Records from a data collection

■ ■ ■ ■ ■

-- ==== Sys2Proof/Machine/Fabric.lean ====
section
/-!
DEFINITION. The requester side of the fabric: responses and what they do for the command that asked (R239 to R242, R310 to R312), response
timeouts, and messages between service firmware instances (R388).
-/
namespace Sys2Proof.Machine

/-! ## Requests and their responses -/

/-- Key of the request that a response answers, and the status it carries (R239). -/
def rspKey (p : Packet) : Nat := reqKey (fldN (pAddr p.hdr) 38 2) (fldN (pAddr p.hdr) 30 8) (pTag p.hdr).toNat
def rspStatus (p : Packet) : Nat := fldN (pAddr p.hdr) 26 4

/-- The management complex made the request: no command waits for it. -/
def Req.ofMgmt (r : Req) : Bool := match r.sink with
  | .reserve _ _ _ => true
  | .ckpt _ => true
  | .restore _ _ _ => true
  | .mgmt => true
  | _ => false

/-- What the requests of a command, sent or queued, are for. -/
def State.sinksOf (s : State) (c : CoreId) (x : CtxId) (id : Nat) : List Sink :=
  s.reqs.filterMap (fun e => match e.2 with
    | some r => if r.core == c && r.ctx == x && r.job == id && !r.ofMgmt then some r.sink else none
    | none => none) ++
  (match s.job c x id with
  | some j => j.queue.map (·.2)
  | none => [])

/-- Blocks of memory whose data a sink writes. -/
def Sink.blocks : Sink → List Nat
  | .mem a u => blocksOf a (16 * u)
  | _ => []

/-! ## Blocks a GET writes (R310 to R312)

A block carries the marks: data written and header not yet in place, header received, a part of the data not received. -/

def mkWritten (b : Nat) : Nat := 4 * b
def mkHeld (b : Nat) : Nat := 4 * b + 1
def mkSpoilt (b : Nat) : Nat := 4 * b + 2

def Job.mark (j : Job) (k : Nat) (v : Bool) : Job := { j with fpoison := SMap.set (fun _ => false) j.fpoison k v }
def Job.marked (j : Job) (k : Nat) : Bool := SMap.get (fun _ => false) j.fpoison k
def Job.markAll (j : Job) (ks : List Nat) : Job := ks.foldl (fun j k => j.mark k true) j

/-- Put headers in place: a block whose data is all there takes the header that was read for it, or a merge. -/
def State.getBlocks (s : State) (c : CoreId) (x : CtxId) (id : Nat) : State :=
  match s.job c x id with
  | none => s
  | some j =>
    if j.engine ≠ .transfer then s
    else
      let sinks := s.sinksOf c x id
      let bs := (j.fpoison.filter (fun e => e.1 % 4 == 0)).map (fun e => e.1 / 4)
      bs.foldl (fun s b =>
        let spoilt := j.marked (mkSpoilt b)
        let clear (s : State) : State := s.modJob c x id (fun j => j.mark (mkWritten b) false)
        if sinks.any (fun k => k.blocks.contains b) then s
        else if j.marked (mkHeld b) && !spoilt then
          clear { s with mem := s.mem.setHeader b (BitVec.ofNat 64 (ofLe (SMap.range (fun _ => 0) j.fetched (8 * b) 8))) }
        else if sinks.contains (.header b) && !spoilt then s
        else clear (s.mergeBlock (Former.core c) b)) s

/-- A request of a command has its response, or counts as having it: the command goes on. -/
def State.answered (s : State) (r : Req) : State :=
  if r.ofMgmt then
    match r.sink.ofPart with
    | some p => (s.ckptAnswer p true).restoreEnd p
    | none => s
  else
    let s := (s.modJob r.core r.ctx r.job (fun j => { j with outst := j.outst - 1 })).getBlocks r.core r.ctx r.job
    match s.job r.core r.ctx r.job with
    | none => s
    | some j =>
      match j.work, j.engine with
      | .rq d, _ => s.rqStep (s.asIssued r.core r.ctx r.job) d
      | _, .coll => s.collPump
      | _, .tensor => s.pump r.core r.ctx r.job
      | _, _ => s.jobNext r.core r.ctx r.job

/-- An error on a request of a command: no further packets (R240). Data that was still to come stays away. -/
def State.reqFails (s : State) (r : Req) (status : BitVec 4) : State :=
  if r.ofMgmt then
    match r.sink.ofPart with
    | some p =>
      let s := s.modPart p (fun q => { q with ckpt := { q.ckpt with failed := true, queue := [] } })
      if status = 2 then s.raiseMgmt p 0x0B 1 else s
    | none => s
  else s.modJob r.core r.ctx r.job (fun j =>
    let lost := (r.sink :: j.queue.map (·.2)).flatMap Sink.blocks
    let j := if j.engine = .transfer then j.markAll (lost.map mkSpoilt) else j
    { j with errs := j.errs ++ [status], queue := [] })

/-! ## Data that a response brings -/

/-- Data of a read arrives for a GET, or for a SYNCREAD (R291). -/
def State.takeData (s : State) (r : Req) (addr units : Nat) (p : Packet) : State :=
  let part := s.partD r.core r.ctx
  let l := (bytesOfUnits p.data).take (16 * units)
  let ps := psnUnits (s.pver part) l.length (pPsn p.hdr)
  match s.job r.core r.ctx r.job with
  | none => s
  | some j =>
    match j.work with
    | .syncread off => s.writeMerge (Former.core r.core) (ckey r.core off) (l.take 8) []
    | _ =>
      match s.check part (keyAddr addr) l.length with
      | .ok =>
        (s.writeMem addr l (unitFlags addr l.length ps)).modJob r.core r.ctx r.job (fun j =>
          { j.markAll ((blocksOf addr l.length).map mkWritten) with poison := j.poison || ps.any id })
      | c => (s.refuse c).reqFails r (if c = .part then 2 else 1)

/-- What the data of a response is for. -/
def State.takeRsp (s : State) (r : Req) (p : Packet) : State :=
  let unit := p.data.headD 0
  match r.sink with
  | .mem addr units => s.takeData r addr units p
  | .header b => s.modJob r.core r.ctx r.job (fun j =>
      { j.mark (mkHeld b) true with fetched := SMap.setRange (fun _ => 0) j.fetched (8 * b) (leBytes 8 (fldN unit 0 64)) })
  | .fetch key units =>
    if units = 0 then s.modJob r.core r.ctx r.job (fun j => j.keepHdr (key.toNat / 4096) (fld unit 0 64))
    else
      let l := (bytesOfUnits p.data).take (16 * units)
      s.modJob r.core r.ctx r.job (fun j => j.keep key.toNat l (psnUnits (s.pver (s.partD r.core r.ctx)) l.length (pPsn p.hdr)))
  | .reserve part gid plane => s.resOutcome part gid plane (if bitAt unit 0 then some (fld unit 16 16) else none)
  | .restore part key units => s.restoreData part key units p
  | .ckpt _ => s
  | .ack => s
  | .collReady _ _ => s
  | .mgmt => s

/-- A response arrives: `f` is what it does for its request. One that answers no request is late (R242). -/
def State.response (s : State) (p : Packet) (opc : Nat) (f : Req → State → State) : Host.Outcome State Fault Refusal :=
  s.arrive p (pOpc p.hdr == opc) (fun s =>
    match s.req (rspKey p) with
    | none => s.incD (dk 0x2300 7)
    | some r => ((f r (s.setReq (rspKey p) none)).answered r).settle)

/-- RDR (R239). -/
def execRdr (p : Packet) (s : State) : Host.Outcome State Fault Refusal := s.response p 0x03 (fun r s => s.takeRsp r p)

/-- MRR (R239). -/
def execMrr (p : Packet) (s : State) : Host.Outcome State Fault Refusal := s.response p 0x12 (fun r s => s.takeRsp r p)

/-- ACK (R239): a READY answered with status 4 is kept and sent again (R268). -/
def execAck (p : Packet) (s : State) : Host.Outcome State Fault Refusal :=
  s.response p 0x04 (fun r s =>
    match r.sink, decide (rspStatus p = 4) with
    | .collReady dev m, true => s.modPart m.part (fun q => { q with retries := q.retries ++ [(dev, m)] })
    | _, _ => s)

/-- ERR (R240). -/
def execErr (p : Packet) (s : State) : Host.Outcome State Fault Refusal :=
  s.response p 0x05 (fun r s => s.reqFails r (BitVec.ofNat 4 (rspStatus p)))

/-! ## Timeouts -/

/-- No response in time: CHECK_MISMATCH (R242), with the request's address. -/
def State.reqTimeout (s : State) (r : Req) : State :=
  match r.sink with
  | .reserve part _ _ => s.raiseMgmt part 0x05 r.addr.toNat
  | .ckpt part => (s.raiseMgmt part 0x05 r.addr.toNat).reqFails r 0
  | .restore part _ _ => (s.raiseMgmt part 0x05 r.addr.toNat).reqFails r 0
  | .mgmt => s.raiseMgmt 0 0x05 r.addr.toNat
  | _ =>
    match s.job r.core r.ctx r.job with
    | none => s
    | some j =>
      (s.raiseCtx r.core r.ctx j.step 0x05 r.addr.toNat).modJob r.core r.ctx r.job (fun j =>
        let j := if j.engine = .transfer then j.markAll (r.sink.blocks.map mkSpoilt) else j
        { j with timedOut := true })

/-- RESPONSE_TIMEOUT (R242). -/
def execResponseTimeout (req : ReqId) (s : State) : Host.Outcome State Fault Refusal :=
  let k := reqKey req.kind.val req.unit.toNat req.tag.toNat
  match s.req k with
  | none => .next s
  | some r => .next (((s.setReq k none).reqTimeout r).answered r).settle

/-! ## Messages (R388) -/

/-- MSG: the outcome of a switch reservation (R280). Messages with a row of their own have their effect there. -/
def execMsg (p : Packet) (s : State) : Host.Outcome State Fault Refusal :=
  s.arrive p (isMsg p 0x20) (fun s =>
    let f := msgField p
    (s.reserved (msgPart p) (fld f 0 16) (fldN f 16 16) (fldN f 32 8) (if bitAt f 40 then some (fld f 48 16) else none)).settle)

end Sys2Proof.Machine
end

■ ■ ■ ■ ■

## Exercise
Using the records above, set down exactly the lines from the one with "their responses -/" through the one with "def rspKey (p", inclusive, and nothing more.

## Task solution
/-! ## Requests and their responses -/

/-- Key of the request that a response answers, and the status it carries (R239). -/
def rspKey (p : Packet) : Nat := reqKey (fldN (pAddr p.hdr) 38 2) (fldN (pAddr p.hdr) 30 8) (pTag p.hdr).toNat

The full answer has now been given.